(RECORD EXTRACTS begins)
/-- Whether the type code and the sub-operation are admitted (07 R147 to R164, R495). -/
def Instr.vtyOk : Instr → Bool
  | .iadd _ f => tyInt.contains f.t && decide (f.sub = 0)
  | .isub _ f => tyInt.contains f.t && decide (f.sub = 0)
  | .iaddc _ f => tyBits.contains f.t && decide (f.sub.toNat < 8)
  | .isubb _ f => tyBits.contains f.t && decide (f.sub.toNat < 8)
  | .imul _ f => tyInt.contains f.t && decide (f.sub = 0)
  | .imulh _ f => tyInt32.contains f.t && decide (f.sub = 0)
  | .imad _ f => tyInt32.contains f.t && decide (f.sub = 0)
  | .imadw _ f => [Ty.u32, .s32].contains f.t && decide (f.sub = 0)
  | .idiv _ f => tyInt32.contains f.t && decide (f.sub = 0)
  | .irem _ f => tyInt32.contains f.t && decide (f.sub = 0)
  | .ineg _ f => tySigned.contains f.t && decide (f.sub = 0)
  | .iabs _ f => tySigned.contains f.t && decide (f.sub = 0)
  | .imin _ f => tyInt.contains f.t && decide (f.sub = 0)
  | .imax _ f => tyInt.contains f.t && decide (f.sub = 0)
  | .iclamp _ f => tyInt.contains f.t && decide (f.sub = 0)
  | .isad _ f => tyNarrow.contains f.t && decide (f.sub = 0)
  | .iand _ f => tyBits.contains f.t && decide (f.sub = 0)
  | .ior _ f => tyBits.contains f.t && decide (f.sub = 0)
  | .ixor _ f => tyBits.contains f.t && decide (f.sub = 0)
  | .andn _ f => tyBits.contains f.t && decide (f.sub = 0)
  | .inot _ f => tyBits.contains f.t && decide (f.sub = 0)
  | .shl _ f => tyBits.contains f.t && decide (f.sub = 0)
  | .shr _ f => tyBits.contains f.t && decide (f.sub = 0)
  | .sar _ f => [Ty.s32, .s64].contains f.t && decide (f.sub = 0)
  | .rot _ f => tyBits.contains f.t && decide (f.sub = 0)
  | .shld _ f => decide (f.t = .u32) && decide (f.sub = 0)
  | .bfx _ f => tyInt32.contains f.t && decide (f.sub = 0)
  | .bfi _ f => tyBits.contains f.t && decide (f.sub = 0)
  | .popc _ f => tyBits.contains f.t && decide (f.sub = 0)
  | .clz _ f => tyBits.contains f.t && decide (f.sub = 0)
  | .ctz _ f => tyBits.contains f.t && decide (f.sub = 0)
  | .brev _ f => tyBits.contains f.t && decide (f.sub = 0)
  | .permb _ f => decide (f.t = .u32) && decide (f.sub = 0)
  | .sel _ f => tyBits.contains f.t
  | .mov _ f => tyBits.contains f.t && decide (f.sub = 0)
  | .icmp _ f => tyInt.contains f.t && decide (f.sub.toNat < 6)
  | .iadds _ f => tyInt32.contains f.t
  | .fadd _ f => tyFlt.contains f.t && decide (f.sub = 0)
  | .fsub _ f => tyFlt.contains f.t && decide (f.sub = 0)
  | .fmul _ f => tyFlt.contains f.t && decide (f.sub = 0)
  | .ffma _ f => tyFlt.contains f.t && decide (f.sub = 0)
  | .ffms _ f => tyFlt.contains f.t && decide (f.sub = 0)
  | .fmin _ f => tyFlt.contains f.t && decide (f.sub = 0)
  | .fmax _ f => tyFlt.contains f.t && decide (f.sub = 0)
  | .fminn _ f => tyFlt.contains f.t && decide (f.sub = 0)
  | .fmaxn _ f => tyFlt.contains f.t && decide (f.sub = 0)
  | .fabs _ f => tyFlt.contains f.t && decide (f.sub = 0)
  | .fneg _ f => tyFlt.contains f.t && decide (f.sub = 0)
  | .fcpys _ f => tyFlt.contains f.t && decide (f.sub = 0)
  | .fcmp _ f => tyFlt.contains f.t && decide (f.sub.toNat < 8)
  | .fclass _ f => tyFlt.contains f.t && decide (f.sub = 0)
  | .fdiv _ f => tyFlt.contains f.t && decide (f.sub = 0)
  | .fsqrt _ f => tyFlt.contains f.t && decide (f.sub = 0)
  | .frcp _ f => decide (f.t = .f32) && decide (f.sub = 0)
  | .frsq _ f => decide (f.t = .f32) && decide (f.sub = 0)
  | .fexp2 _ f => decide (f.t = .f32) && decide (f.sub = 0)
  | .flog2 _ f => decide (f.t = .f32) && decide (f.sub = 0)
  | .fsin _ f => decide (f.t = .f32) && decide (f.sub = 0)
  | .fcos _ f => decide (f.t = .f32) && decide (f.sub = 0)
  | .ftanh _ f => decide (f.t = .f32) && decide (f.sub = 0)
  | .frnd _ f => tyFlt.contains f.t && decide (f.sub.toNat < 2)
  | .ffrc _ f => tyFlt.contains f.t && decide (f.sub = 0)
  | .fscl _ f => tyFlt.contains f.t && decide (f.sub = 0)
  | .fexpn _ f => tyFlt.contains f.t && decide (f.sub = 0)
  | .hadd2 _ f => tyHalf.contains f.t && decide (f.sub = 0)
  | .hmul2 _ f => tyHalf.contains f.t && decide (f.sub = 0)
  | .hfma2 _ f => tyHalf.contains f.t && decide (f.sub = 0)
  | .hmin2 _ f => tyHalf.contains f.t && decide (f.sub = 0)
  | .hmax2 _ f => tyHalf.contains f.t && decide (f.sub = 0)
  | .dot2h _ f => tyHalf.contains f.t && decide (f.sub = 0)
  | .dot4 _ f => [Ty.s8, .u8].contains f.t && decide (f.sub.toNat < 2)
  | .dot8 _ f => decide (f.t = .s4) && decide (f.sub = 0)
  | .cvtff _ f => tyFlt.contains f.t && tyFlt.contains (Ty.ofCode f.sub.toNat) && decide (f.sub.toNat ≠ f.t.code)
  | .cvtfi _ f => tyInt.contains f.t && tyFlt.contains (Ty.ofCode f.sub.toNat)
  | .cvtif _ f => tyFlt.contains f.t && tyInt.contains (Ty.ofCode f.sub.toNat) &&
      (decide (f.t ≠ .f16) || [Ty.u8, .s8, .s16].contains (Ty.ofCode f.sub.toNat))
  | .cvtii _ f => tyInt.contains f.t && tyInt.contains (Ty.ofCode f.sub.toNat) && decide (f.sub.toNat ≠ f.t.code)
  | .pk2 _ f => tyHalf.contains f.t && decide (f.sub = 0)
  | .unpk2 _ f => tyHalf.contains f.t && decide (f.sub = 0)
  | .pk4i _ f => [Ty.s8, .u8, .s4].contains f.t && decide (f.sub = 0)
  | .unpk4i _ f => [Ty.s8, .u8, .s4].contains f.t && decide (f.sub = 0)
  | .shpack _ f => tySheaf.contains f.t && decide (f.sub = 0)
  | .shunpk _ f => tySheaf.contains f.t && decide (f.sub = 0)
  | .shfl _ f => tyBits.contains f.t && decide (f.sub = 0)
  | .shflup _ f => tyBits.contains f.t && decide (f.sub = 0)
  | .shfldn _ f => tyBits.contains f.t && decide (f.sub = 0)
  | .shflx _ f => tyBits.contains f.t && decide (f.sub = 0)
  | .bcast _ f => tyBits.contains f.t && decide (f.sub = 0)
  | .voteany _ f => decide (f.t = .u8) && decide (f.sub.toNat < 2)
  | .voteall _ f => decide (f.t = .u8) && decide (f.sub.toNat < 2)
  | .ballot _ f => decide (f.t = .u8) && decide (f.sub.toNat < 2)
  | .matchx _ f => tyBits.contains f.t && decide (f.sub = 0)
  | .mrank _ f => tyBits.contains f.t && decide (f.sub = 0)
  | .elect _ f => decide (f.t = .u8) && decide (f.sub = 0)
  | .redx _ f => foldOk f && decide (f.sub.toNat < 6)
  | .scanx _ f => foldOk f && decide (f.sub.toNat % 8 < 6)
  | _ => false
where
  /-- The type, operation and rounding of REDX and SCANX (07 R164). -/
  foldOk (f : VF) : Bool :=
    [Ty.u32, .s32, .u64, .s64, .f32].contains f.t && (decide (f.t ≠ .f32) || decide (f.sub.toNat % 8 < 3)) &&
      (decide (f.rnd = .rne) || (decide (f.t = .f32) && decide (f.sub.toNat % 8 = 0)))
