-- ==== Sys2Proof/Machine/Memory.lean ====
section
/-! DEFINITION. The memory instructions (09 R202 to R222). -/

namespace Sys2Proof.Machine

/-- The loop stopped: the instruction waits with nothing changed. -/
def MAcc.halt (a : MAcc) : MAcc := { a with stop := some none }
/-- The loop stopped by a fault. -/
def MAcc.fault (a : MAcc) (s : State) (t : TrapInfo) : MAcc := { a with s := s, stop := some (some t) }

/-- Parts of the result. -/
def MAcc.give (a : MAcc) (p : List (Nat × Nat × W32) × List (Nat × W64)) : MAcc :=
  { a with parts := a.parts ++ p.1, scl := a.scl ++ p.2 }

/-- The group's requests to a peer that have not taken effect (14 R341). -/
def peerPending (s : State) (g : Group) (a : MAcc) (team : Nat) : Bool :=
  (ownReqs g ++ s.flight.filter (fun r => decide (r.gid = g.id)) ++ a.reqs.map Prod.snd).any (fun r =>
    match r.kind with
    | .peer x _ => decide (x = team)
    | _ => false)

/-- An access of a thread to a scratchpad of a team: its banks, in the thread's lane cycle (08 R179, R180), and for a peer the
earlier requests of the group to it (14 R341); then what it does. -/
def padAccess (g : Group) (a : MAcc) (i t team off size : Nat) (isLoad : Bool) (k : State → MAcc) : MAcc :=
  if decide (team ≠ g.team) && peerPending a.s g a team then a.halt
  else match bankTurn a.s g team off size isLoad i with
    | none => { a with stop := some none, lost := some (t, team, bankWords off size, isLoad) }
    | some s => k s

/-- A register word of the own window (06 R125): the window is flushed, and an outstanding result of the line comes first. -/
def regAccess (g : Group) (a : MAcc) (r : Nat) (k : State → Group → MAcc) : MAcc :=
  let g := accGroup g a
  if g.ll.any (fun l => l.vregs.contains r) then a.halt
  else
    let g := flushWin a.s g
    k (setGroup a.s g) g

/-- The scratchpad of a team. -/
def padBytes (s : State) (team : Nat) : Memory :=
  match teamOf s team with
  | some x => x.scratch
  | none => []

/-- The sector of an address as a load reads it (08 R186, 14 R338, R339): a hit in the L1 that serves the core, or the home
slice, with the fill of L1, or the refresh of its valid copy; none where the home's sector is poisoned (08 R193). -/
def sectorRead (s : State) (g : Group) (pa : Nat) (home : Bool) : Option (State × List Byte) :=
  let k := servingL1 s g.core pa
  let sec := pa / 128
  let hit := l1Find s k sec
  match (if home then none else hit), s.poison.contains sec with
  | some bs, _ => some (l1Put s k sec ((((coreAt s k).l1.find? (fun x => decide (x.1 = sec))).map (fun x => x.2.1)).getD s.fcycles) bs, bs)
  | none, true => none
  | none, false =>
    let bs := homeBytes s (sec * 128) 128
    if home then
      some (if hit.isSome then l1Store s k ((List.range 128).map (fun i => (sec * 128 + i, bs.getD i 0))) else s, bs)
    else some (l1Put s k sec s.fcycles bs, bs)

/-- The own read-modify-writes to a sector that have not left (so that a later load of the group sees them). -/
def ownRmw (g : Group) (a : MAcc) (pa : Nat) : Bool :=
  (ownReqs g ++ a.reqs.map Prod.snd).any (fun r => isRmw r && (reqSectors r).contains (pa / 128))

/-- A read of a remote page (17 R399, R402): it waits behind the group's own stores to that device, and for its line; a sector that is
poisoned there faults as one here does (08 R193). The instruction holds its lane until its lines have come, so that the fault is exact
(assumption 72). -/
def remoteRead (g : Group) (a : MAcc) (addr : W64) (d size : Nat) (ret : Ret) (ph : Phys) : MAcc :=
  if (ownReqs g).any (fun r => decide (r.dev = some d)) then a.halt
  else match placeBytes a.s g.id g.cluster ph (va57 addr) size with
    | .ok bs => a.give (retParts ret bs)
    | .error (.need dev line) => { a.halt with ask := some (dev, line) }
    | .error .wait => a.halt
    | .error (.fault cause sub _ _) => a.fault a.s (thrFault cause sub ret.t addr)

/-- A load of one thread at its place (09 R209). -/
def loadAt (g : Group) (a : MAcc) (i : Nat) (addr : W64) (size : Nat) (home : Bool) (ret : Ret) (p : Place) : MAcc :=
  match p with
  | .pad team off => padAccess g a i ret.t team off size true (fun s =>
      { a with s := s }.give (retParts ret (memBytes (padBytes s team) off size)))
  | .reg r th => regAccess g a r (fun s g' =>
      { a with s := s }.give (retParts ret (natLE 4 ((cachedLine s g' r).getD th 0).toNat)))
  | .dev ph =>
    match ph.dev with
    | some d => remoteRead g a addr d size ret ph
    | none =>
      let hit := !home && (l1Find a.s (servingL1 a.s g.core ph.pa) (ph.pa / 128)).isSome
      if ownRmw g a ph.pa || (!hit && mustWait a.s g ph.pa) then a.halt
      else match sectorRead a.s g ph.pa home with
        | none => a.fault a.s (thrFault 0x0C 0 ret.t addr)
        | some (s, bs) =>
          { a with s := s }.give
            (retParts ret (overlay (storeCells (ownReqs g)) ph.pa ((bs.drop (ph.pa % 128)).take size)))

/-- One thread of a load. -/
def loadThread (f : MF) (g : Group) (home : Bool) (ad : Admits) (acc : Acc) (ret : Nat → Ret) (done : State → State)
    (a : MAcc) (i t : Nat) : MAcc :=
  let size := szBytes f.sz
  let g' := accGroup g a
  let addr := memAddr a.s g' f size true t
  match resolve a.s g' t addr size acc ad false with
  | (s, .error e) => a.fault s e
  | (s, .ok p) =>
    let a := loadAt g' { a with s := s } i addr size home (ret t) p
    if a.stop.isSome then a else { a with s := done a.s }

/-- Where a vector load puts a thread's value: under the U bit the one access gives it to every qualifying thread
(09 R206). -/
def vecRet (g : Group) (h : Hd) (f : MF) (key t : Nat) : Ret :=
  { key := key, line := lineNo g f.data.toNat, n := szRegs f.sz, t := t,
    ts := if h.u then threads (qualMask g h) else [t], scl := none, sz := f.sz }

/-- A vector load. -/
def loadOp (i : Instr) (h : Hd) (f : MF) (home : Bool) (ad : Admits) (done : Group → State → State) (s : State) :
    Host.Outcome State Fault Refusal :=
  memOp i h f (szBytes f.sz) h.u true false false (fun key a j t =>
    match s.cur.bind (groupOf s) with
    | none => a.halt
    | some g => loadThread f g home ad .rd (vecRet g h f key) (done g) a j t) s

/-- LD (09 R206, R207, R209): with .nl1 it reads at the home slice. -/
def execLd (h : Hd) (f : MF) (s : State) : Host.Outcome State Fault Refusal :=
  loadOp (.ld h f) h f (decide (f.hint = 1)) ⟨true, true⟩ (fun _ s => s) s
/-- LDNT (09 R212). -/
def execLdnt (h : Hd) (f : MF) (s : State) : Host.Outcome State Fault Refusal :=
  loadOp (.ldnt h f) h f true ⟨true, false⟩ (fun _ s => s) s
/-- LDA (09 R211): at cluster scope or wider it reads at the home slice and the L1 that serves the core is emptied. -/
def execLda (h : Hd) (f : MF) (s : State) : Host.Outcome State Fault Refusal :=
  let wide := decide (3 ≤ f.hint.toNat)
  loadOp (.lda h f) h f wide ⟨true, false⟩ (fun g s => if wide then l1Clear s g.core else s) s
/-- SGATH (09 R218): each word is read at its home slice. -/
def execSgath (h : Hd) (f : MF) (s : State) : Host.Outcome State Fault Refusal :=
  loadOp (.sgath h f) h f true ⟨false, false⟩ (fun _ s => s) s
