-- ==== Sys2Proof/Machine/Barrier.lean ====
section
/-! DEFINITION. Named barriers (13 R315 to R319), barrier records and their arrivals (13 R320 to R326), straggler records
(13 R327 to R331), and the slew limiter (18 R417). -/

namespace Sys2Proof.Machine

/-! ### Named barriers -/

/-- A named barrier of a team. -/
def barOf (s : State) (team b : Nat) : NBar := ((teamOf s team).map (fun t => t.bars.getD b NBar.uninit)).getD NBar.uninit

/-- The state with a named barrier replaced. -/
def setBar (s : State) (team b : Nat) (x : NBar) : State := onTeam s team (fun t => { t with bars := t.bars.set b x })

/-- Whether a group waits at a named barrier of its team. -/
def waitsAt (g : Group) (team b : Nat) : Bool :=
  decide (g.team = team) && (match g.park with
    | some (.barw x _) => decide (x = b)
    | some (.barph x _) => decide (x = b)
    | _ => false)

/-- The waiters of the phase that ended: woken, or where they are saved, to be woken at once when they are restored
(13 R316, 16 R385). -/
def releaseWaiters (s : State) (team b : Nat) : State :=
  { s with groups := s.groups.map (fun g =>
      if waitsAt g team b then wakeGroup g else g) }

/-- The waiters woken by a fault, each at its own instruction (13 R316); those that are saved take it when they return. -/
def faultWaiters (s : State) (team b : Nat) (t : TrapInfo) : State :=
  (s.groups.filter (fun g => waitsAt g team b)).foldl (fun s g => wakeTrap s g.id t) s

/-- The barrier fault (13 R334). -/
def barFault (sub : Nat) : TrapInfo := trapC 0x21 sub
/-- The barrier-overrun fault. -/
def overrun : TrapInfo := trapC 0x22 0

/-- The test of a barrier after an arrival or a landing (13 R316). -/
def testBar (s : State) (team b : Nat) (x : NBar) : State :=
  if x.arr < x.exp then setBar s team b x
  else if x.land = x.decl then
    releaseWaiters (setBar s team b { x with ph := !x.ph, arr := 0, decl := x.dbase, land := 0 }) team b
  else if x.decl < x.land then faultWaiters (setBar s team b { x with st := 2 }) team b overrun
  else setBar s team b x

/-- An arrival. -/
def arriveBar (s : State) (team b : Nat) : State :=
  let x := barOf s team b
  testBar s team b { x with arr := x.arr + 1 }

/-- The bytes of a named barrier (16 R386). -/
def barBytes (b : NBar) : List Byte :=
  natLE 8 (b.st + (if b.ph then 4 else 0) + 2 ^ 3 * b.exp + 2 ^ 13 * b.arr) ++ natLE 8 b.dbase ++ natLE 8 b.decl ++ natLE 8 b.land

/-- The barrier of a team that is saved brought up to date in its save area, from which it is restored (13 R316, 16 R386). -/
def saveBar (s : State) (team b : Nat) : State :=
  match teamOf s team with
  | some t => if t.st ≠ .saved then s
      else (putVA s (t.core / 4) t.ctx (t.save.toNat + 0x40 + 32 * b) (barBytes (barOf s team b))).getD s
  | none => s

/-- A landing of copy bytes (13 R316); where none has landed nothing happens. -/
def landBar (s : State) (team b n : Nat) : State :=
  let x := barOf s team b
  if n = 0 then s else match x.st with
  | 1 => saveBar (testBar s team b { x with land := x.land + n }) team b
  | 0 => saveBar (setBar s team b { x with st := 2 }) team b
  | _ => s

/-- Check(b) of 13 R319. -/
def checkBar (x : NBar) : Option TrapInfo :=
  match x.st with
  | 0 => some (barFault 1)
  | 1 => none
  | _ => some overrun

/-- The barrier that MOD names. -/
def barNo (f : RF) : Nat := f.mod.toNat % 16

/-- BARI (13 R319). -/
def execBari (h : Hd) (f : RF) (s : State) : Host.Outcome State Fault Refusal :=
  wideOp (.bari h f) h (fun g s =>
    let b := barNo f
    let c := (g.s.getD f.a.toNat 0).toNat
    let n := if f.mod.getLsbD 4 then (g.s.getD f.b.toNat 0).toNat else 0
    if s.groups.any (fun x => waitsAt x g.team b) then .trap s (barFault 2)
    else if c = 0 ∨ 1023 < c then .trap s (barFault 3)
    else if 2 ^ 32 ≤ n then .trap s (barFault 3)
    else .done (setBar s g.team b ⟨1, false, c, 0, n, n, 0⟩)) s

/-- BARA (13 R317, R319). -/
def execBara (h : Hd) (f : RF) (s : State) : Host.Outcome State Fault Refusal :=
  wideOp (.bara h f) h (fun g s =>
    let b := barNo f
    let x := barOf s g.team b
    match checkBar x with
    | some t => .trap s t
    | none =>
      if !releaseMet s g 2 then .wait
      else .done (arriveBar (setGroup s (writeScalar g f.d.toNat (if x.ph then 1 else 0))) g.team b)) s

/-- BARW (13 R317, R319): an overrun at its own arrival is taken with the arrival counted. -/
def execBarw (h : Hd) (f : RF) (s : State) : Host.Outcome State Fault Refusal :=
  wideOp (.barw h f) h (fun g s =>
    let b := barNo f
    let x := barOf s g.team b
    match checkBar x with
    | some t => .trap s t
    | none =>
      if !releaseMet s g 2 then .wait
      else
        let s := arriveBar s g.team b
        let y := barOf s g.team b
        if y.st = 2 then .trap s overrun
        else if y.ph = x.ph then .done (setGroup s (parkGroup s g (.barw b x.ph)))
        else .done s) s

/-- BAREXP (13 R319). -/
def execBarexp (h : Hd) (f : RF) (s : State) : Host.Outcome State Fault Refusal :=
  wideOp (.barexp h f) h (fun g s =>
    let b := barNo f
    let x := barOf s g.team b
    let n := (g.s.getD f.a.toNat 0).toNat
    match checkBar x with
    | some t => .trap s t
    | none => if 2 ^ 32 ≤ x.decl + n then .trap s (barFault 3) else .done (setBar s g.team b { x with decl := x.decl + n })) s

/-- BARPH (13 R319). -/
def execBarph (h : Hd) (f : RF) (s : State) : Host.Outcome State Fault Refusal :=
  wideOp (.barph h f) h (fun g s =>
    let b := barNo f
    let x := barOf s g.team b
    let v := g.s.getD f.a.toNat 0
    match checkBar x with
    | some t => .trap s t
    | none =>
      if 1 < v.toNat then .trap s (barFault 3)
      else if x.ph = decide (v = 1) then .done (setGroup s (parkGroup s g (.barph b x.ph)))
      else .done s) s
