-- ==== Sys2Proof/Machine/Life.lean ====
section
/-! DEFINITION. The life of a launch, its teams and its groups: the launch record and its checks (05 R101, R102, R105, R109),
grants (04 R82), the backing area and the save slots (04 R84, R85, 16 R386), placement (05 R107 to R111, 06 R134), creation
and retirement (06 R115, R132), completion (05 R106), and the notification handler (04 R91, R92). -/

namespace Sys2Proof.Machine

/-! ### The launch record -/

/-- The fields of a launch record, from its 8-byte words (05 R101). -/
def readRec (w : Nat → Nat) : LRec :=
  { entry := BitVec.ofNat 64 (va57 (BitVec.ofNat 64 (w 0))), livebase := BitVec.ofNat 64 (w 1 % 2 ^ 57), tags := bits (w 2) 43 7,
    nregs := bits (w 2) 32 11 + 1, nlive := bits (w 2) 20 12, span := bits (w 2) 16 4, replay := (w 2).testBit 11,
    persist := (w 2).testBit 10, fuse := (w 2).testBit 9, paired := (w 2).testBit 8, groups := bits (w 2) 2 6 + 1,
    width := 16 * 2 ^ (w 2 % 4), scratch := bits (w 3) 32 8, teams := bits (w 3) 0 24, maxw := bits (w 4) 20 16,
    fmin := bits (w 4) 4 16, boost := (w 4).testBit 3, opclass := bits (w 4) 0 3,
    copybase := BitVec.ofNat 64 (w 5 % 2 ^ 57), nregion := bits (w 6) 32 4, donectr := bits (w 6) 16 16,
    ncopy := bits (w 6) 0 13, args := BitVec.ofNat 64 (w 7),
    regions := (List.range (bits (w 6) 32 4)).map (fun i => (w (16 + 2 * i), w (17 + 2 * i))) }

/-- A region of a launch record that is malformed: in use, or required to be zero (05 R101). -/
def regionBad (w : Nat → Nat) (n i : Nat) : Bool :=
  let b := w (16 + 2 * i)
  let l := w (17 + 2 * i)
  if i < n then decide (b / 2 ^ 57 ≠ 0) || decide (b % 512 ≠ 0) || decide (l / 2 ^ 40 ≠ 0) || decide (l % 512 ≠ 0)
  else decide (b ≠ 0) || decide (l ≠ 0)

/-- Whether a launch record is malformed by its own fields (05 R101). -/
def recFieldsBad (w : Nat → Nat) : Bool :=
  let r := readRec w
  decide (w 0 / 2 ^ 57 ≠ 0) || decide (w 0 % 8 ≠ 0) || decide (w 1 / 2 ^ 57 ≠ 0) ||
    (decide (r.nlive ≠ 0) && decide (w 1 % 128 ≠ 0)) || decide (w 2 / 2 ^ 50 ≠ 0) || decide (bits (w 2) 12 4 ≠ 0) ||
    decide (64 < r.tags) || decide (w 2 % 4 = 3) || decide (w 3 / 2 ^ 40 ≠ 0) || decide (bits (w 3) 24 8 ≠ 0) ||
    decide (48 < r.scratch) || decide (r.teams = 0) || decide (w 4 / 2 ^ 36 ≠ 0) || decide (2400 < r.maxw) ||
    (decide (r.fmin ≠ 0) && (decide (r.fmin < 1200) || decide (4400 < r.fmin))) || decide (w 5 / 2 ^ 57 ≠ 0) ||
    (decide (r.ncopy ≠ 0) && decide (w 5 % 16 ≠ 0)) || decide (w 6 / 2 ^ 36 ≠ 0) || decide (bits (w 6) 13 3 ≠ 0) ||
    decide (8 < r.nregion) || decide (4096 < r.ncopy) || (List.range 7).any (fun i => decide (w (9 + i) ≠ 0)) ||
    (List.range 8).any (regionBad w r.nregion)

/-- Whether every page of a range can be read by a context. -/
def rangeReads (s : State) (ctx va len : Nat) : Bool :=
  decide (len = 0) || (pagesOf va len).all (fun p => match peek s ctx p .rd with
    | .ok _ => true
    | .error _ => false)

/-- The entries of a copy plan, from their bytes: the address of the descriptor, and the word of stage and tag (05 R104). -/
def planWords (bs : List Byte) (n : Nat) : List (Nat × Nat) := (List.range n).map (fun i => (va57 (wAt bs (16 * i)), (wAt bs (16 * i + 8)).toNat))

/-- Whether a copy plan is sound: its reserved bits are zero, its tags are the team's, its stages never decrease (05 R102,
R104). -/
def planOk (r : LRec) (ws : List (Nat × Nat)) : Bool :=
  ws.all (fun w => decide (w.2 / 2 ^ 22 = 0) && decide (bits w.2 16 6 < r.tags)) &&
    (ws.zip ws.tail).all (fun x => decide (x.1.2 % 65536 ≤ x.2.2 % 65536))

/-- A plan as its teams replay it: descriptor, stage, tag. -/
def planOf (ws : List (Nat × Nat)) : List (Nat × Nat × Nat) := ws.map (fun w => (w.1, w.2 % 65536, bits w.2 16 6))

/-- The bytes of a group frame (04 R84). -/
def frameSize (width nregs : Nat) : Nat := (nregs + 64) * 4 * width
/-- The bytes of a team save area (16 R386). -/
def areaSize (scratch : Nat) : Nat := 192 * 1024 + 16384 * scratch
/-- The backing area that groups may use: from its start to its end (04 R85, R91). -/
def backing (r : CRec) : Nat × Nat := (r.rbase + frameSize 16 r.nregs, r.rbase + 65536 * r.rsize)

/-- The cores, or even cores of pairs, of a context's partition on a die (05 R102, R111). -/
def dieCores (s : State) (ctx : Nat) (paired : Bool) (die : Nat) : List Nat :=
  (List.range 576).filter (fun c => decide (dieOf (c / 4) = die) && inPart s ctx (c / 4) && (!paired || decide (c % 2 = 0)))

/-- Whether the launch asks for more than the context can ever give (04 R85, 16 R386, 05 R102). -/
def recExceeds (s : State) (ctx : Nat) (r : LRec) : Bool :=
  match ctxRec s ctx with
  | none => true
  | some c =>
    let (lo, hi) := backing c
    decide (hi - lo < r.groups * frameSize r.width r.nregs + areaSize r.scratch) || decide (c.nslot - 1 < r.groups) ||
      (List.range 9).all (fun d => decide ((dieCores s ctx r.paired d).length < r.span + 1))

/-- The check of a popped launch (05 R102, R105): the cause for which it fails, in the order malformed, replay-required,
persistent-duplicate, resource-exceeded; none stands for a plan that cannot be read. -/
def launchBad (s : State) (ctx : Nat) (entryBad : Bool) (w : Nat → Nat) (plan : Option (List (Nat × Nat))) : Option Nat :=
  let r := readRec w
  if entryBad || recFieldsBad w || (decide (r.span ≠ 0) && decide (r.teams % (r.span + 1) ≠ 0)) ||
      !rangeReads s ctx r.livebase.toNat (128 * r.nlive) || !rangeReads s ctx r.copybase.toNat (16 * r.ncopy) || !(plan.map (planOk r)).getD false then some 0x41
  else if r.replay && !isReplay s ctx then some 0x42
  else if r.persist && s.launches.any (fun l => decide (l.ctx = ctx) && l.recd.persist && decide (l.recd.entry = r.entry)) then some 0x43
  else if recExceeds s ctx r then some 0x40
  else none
(RECORD EXTRACTS ends)
**PROMPT:** What is asked for is an exact copy of the lines above from the one containing "s.fcycles) bs, bs)" through the one containing "def ownRmw (g", and only those.

**EXERCISE SOLUTION:**
  | some bs, _ => some (l1Put s k sec ((((coreAt s k).l1.find? (fun x => decide (x.1 = sec))).map (fun x => x.2.1)).getD s.fcycles) bs, bs)
  | none, true => none
  | none, false =>
    let bs := homeBytes s (sec * 128) 128
    if home then
      some (if hit.isSome then l1Store s k ((List.range 128).map (fun i => (sec * 128 + i, bs.getD i 0))) else s, bs)
    else some (l1Put s k sec s.fcycles bs, bs)

/-- The own read-modify-writes to a sector that have not left (so that a later load of the group sees them). -/
def ownRmw (g : Group) (a : MAcc) (pa : Nat) : Bool :=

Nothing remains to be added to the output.